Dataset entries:
-- ==== Sys2Proof/Machine/Groups.lean ====
section
/-! DEFINITION. Groups and their barriers, and how a helper starts and becomes FREE (R19, R27 to R29, R33, R106 to R111). -/

namespace Sys2Proof.Machine

open Sys2Proof

/-! ## Groups (R27, R28) -/

/-- A group of a partition. -/
def Partition.group (p : Partition) (g : Nat) : Group := smGet p.groups g {}

/-- The partition with a group replaced; a group without members has no state (R27). -/
def Partition.setGroup (p : Partition) (g : Nat) (v : Group) : Partition :=
  { p with groups := if v.members.isEmpty then smErase p.groups g else smSet p.groups g v }

/-- Whether a context is a member of a group. -/
def Partition.isMember (p : Partition) (i : CtxId) (g : Nat) : Bool := (p.group g).members.contains i

/-- GROUPS of a context: the mask of the groups it belongs to (R27). -/
def State.groupsMask (s : State) (i : CtxId) : Word :=
  let p := s.part (s.core i.core).partid
  word ((List.range 64).foldl (fun n g => if p.isMember i g then n + 2 ^ g else n) 0)

/-- Whether an episode is complete: every expected member, or the expected count of members, has arrived (R28). -/
def Episode.complete (e : Episode) (b : Nat) : Bool :=
  if b = 0 then e.expected.all e.arrived.contains else e.arrived.length == e.count

/-- A context released from a barrier: it goes on behind its `gbar` (R110). -/
def Ctx.release (c : Ctx) : Ctx := { c with wait := .none, pc := c.pc + 4 }

/-- The contexts of a list released. -/
def State.releaseAll (s : State) (l : List CtxId) : State := l.foldl (fun s i => s.modCtx i Ctx.release) s

/-- An episode's end, if it is complete: its arrivals go on, and the next arrival opens a new one (R28, R110). -/
def State.closeEpisode (s : State) (p g b : Nat) : State :=
  let gr := (s.part p).group g
  match gr.bars.find? (fun e => e.1 == b) with
  | none => s
  | some (_, e) =>
    if e.complete b then
      (s.modPart p fun q => q.setGroup g { gr with bars := smErase gr.bars b }).releaseAll e.arrived
    else s

/-- A context's departure from a group (R28): it stops being expected, which may complete open episodes. -/
def State.depart (s : State) (p : Nat) (i : CtxId) (g : Nat) : State :=
  let gr := (s.part p).group g
  let bars := gr.bars.map fun e =>
    (e.1, { e.2 with expected := e.2.expected.filter (· != i), arrived := e.2.arrived.filter (· != i) })
  let bars := bars.filter fun e => !e.2.arrived.isEmpty
  let s := s.modPart p fun q => q.setGroup g { gr with members := gr.members.filter (· != i), bars := bars }
  (smKeys bars).foldl (fun s b => s.closeEpisode p g b) s

/-- A context's departure from every group (R27). -/
def State.departAll (s : State) (i : CtxId) : State :=
  let p := (s.core i.core).partid
  ((List.range 64).filter ((s.part p).isMember i)).foldl (fun s g => s.depart p i g) s

/-- An arrival at a barrier (R28): the context waits, and a complete episode ends. A context that joined the group while an episode of
barrier 0 is open, and arrives before that episode completes, arrives in it and is released with it, though it is not expected in it: the
manual does not say to which episode its arrival belongs (DESIGN CHOICE, log entry 100). -/
def State.arriveAt (s : State) (i : CtxId) (g b count : Nat) : State :=
  let p := (s.core i.core).partid
  let gr := (s.part p).group g
  let e := match gr.bars.find? (fun e => e.1 == b) with
    | some (_, e) => e
    | none => ⟨count, if b = 0 then gr.members else [], []⟩
  let s := s.modPart p fun q => q.setGroup g { gr with bars := smSet gr.bars b { e with arrived := e.arrived ++ [i] } }
  (s.modCtx i fun c => { c with wait := .gbar g b }).closeEpisode p g b

/-! ## FREE and LIVE (R19, R107, R108) -/

/-- A context's open instances discarded (R363). -/
def State.dropInstances (s : State) (i : CtxId) : State :=
  s.modCluster (clusterOf i.core) fun c => { c with apx := c.apx.map fun a => (a.1, a.2.close i) }

/-- A context that becomes FREE: it leaves every group, and its registers take their reset values (R108). -/
def State.freeCtx (s : State) (i : CtxId) : State :=
  ((s.departAll i).dropInstances i).modCtx i fun _ => freshCtx i.ctx

/-- A helper made FREE other than by `hexit`: its entries are discarded and not awaited (R19). -/
def State.makeFree (s : State) (i : CtxId) : State :=
  let s := s.modCore i.core fun c => { c with queue := (c.queue.filter fun e => e.ctx != i.ctx).dropWhile QEntry.passes }
  let s := s.modCluster (clusterOf i.core) fun c =>
    { c with lanes := c.lanes.filter fun l => !(l.2.core == i.core && l.2.ctx == i.ctx) }
  s.freeCtx i

/-- The entry state of a fresh context (R107): its argument in x1 and its pc. -/
def startedCtx (k : Nat) (pc : Word) (args : List Word) : Ctx :=
  let c := freshCtx k
  { c with life := .live, pc := pc, x := (args.zipIdx).foldl (fun x e => smSet x (e.2 + 1) e.1) c.x }

/-- Start_fresh of R107: the helper joins the starter's slice group and takes its SLICE, DEADLINE and BUDGET. -/
def State.startHelper (s : State) (h : Nat) (pc val : Word) : State :=
  let me := s.me
  let s := s.modCtx ⟨s.cur.core, h⟩ fun _ =>
    { startedCtx h pc [val] with slice := me.slice, deadline := me.deadline, budget := me.budget, group := me.group }
  s.modGroup s.cur fun g => { g with members := g.members ++ [h] }

end Sys2Proof.Machine
end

• **What you have to do**:
Transcribe the records above exactly, keeping every line.

• **Solution to this exercise**:
-- ==== Sys2Proof/Machine/Groups.lean ====
section
/-! DEFINITION. Groups and their barriers, and how a helper starts and becomes FREE (R19, R27 to R29, R33, R106 to R111). -/

namespace Sys2Proof.Machine

open Sys2Proof

/-! ## Groups (R27, R28) -/

/-- A group of a partition. -/
def Partition.group (p : Partition) (g : Nat) : Group := smGet p.groups g {}

/-- The partition with a group replaced; a group without members has no state (R27). -/
def Partition.setGroup (p : Partition) (g : Nat) (v : Group) : Partition :=
  { p with groups := if v.members.isEmpty then smErase p.groups g else smSet p.groups g v }

/-- Whether a context is a member of a group. -/
def Partition.isMember (p : Partition) (i : CtxId) (g : Nat) : Bool := (p.group g).members.contains i

/-- GROUPS of a context: the mask of the groups it belongs to (R27). -/
def State.groupsMask (s : State) (i : CtxId) : Word :=
  let p := s.part (s.core i.core).partid
  word ((List.range 64).foldl (fun n g => if p.isMember i g then n + 2 ^ g else n) 0)

/-- Whether an episode is complete: every expected member, or the expected count of members, has arrived (R28). -/
def Episode.complete (e : Episode) (b : Nat) : Bool :=
  if b = 0 then e.expected.all e.arrived.contains else e.arrived.length == e.count

/-- A context released from a barrier: it goes on behind its `gbar` (R110). -/
def Ctx.release (c : Ctx) : Ctx := { c with wait := .none, pc := c.pc + 4 }

/-- The contexts of a list released. -/
def State.releaseAll (s : State) (l : List CtxId) : State := l.foldl (fun s i => s.modCtx i Ctx.release) s

/-- An episode's end, if it is complete: its arrivals go on, and the next arrival opens a new one (R28, R110). -/
def State.closeEpisode (s : State) (p g b : Nat) : State :=
  let gr := (s.part p).group g
  match gr.bars.find? (fun e => e.1 == b) with
  | none => s
  | some (_, e) =>
    if e.complete b then
      (s.modPart p fun q => q.setGroup g { gr with bars := smErase gr.bars b }).releaseAll e.arrived
    else s

/-- A context's departure from a group (R28): it stops being expected, which may complete open episodes. -/
def State.depart (s : State) (p : Nat) (i : CtxId) (g : Nat) : State :=
  let gr := (s.part p).group g
  let bars := gr.bars.map fun e =>
    (e.1, { e.2 with expected := e.2.expected.filter (· != i), arrived := e.2.arrived.filter (· != i) })
  let bars := bars.filter fun e => !e.2.arrived.isEmpty
  let s := s.modPart p fun q => q.setGroup g { gr with members := gr.members.filter (· != i), bars := bars }
  (smKeys bars).foldl (fun s b => s.closeEpisode p g b) s

/-- A context's departure from every group (R27). -/
def State.departAll (s : State) (i : CtxId) : State :=
  let p := (s.core i.core).partid
  ((List.range 64).filter ((s.part p).isMember i)).foldl (fun s g => s.depart p i g) s

/-- An arrival at a barrier (R28): the context waits, and a complete episode ends. A context that joined the group while an episode of
barrier 0 is open, and arrives before that episode completes, arrives in it and is released with it, though it is not expected in it: the
manual does not say to which episode its arrival belongs (DESIGN CHOICE, log entry 100). -/
def State.arriveAt (s : State) (i : CtxId) (g b count : Nat) : State :=
  let p := (s.core i.core).partid
  let gr := (s.part p).group g
  let e := match gr.bars.find? (fun e => e.1 == b) with
    | some (_, e) => e
    | none => ⟨count, if b = 0 then gr.members else [], []⟩
  let s := s.modPart p fun q => q.setGroup g { gr with bars := smSet gr.bars b { e with arrived := e.arrived ++ [i] } }
  (s.modCtx i fun c => { c with wait := .gbar g b }).closeEpisode p g b

/-! ## FREE and LIVE (R19, R107, R108) -/

/-- A context's open instances discarded (R363). -/
def State.dropInstances (s : State) (i : CtxId) : State :=
  s.modCluster (clusterOf i.core) fun c => { c with apx := c.apx.map fun a => (a.1, a.2.close i) }

/-- A context that becomes FREE: it leaves every group, and its registers take their reset values (R108). -/
def State.freeCtx (s : State) (i : CtxId) : State :=
  ((s.departAll i).dropInstances i).modCtx i fun _ => freshCtx i.ctx

/-- A helper made FREE other than by `hexit`: its entries are discarded and not awaited (R19). -/
def State.makeFree (s : State) (i : CtxId) : State :=
  let s := s.modCore i.core fun c => { c with queue := (c.queue.filter fun e => e.ctx != i.ctx).dropWhile QEntry.passes }
  let s := s.modCluster (clusterOf i.core) fun c =>
    { c with lanes := c.lanes.filter fun l => !(l.2.core == i.core && l.2.ctx == i.ctx) }
  s.freeCtx i

/-- The entry state of a fresh context (R107): its argument in x1 and its pc. -/
def startedCtx (k : Nat) (pc : Word) (args : List Word) : Ctx :=
  let c := freshCtx k
  { c with life := .live, pc := pc, x := (args.zipIdx).foldl (fun x e => smSet x (e.2 + 1) e.1) c.x }

/-- Start_fresh of R107: the helper joins the starter's slice group and takes its SLICE, DEADLINE and BUDGET. -/
def State.startHelper (s : State) (h : Nat) (pc val : Word) : State :=
  let me := s.me
  let s := s.modCtx ⟨s.cur.core, h⟩ fun _ =>
    { startedCtx h pc [val] with slice := me.slice, deadline := me.deadline, budget := me.budget, group := me.group }
  s.modGroup s.cur fun g => { g with members := g.members ++ [h] }

end Sys2Proof.Machine
end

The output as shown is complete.